# my new addictive crochet applique



## jennyandteddy (Aug 3, 2013)

I love to crochet applique and so addicted to it because they can be whip up so quick and easy. Anyone into crochet applique?
free pattren can be found here
http://www.jennyandteddy.com/2013/03/chicken-or-duck-crochet-applique-free-pattern/


----------



## Naneast (Jun 12, 2011)

So cute!


----------



## maryrose (Apr 15, 2011)

cute idea!


----------



## Lolly12 (Oct 10, 2012)

Love appliques, they really put the finishing touches on many items :thumbup:


----------



## jennyandteddy (Aug 3, 2013)

thank you.


----------



## Frannyward (Mar 22, 2012)

They are gorgeous.


----------



## bwtyer (Oct 31, 2012)

Cute! Thanks for the link!


----------



## missmolly (Jun 8, 2011)

They are adorable! :thumbup: :thumbup:


----------



## Brianna9301 (Aug 18, 2011)

So cute, I think it would look precious on a light blue baby sweater :thumbup:


----------



## Kaye3514 (Feb 17, 2013)

So cute will you use them as your signature on your projects?
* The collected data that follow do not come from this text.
-- ==== Sys2Proof/Decode.lean ====
section
/-! DEFINITION. Bits and bytes, the decoder of tokens and commands, and the encoder (30_encoding.md, 00_scope.md R13,
20_memory.md R58). -/

namespace Sys2Proof

/-! ## Bit fields and packing -/

/-- `bits8(v)` of R13: the eight bits of `v`, most significant first. -/
def bits8 (v : Byte) : List Bit :=
  [v.getLsbD 7, v.getLsbD 6, v.getLsbD 5, v.getLsbD 4, v.getLsbD 3, v.getLsbD 2, v.getLsbD 1, v.getLsbD 0]

/-- `val(s)` of R13: the unsigned integer of a bit sequence, most significant bit first. -/
def val (s : List Bit) : Nat :=
  s.foldl (fun n b => 2 * n + b.toNat) 0

/-- The byte of an 8-bit field. -/
def byteOf (s : List Bit) : Byte := BitVec.ofNat 8 (val s)

/-- `unpack` of R58. -/
def unpack (bytes : List Byte) : List Bit := bytes.flatMap bits8

/-- `pack` of R58 for `n` bytes: byte `j` is made of the bits `8j` to `8j + 7`. -/
def packN : Nat → List Bit → List Byte
  | 0, _ => []
  | n + 1, s => byteOf (s.take 8) :: packN n (s.drop 8)

/-- `pack` of R58: the whole bytes of a bit sequence. -/
def pack (s : List Bit) : List Byte := packN (s.length / 8) s

/-! ## Decoding -/

/-- Why a decoder gives no instruction. A description's bits fail only by running out (R96). -/
inductive DecodeError where
  /-- There is no bit at all. -/
  | noFirstBit
  /-- The first bit is 0 and there is no second. -/
  | noSecondBit
  /-- `01` is followed by fewer than eight bits. -/
  | shortValue
deriving DecidableEq, Repr

/-- One token at the front of a bit sequence, with the bits after it (R90 to R95). -/
def decodeToken : List Bit → Except DecodeError (Instr × List Bit)
  | [] => .error .noFirstBit
  | true :: rest => .ok (.branch, rest)
  | [false] => .error .noSecondBit
  | false :: false :: rest => .ok (.endLeaf, rest)
  | false :: true :: rest =>
    if rest.length < 8 then .error .shortValue else .ok (.leaf (byteOf (rest.take 8)), rest.drop 8)

/-- The command of a `CMD` code: all four codes are assigned (R102, R103). -/
def decodeCmd (c : BitVec 2) : Instr :=
  match c.toNat with
  | 0 => .readTree
  | 1 => .writeTree
  | 2 => .decompress
  | _ => .compress

/-- What an instruction is written in: the `CMD` register, or the bits of a stream. -/
inductive Encoding where
  | cmd (code : BitVec 2)
  | token (bits : List Bit)
deriving DecidableEq, Repr

/-- The decoder: total, with the bits that follow the instruction. -/
def decode : Encoding → Except DecodeError (Instr × List Bit)
  | .cmd c => .ok (decodeCmd c, [])
  | .token bits => decodeToken bits

/-- The token at the front of a byte stream (R58). -/
def decodeBytes (bytes : List Byte) : Except DecodeError (Instr × List Bit) :=
  decodeToken (unpack bytes)

/-! ## Encoding -/

/-- The bits of a token in stream order (R91 to R93); a command has none. -/
def tokenBits : Instr → List Bit
  | .branch => [true]
  | .leaf v => false :: true :: bits8 v
  | .endLeaf => [false, false]
  | .readTree => []
  | .writeTree => []
  | .decompress => []
  | .compress => []

/-- The encoder: the words of an instruction (R91 to R93, R102). -/
def encode : Instr → Encoding
  | .branch => .token (tokenBits .branch)
  | .leaf v => .token (tokenBits (.leaf v))
  | .endLeaf => .token (tokenBits .endLeaf)
  | .readTree => .cmd 0b00#2
  | .writeTree => .cmd 0b01#2
  | .decompress => .cmd 0b10#2
  | .compress => .cmd 0b11#2

/-- The encoding followed by further bits of the same stream (the `CMD` register holds nothing more). -/
def Encoding.followedBy (e : Encoding) (rest : List Bit) : Encoding :=
  match e with
  | .cmd c => .cmd c
  | .token bits => .token (bits ++ rest)

/-- Format and width of the table's row: 1, 10, 2 stream bits (R91 to R93), 2 bits of `CMD` (R103). -/
def Encoding.width : Encoding → Nat
  | .cmd _ => 2
  | .token bits => bits.length

/-! ## Whole tree descriptions -/

/-- The token of a tree's root node. -/
def tokenOf : Tree → Instr
  | .branch _ _ => .branch
  | .leaf v => .leaf v
  | .endLeaf => .endLeaf

/-- The description `ser(T)` of R94. -/
def ser : Tree → List Bit
  | .branch l r => tokenBits .branch ++ ser l ++ ser r
  | .leaf v => tokenBits (.leaf v)
  | .endLeaf => tokenBits .endLeaf

/-- `ReadTreeRec` of R121 over the bits left, by recursion on fuel; `parse` gives it enough. -/
def parseFuel : Nat → List Bit → Except DecodeError (Tree × List Bit)
  | 0, _ => .error .noFirstBit
  | n + 1, bits =>
    match decodeToken bits with
    | .error e => .error e
    | .ok (.branch, rest) =>
      match parseFuel n rest with
      | .error e => .error e
      | .ok (l, rest) =>
        match parseFuel n rest with
        | .error e => .error e
        | .ok (r, rest) => .ok (.branch l r, rest)
    | .ok (.leaf v, rest) => .ok (.leaf v, rest)
    | .ok (.endLeaf, rest) => .ok (.endLeaf, rest)
    | .ok (.readTree, _) => .error .noFirstBit
    | .ok (.writeTree, _) => .error .noFirstBit
    | .ok (.decompress, _) => .error .noFirstBit
    | .ok (.compress, _) => .error .noFirstBit

/-- `parse` of R124: the tree described at the front of a bit sequence, and the bits after it. -/
def parse (bits : List Bit) : Except DecodeError (Tree × List Bit) :=
  parseFuel (bits.length + 1) bits

/-! ## The opcode table's words -/

/-- The `n` low bits of `w`, most significant first: the stream order of a token row's pattern. -/
def patternBits : Nat → Nat → List Bit
  | 0, _ => []
  | n + 1, w => w.testBit n :: patternBits n w

/-- The bits a table word stands for when it is a token of `n` bits (log 4). -/
def tokenAlone (n w : Nat) : Option Instr :=
  if w < 2 ^ n then
    match decodeToken (patternBits n w) with
    | .ok (i, []) => some i
    | .ok (_, _ :: _) => none
    | .error _ => none
  else none

/-- The instruction of a word of spec/opcode_table.json. A word of one byte is a `CMD` code; a longer one is the ten
bits of `LEAF`, its pattern read as one number; a single bit is `BRANCH` (log 4). -/
def decodeTableWord (nbits w : Nat) : Option Instr :=
  if nbits = 1 then tokenAlone 1 w
  else if nbits ≤ 8 then
    if w < 4 then some (decodeCmd (BitVec.ofNat 2 w)) else none
  else tokenAlone 10 w

end Sys2Proof
end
If so,it would be a lovely idea


----------



## Rainebo (Apr 22, 2012)

Just darling!


----------



## StellasKnits (Apr 10, 2011)

Adorable!


----------



## Gypsycream (Nov 23, 2011)

Awww!!


----------



## jennyandteddy (Aug 3, 2013)

Thank you everyone.


----------



## Knittingkitty (Sep 25, 2011)

Adorable!


----------



## yona (Feb 7, 2011)

Thanks for this great link.


----------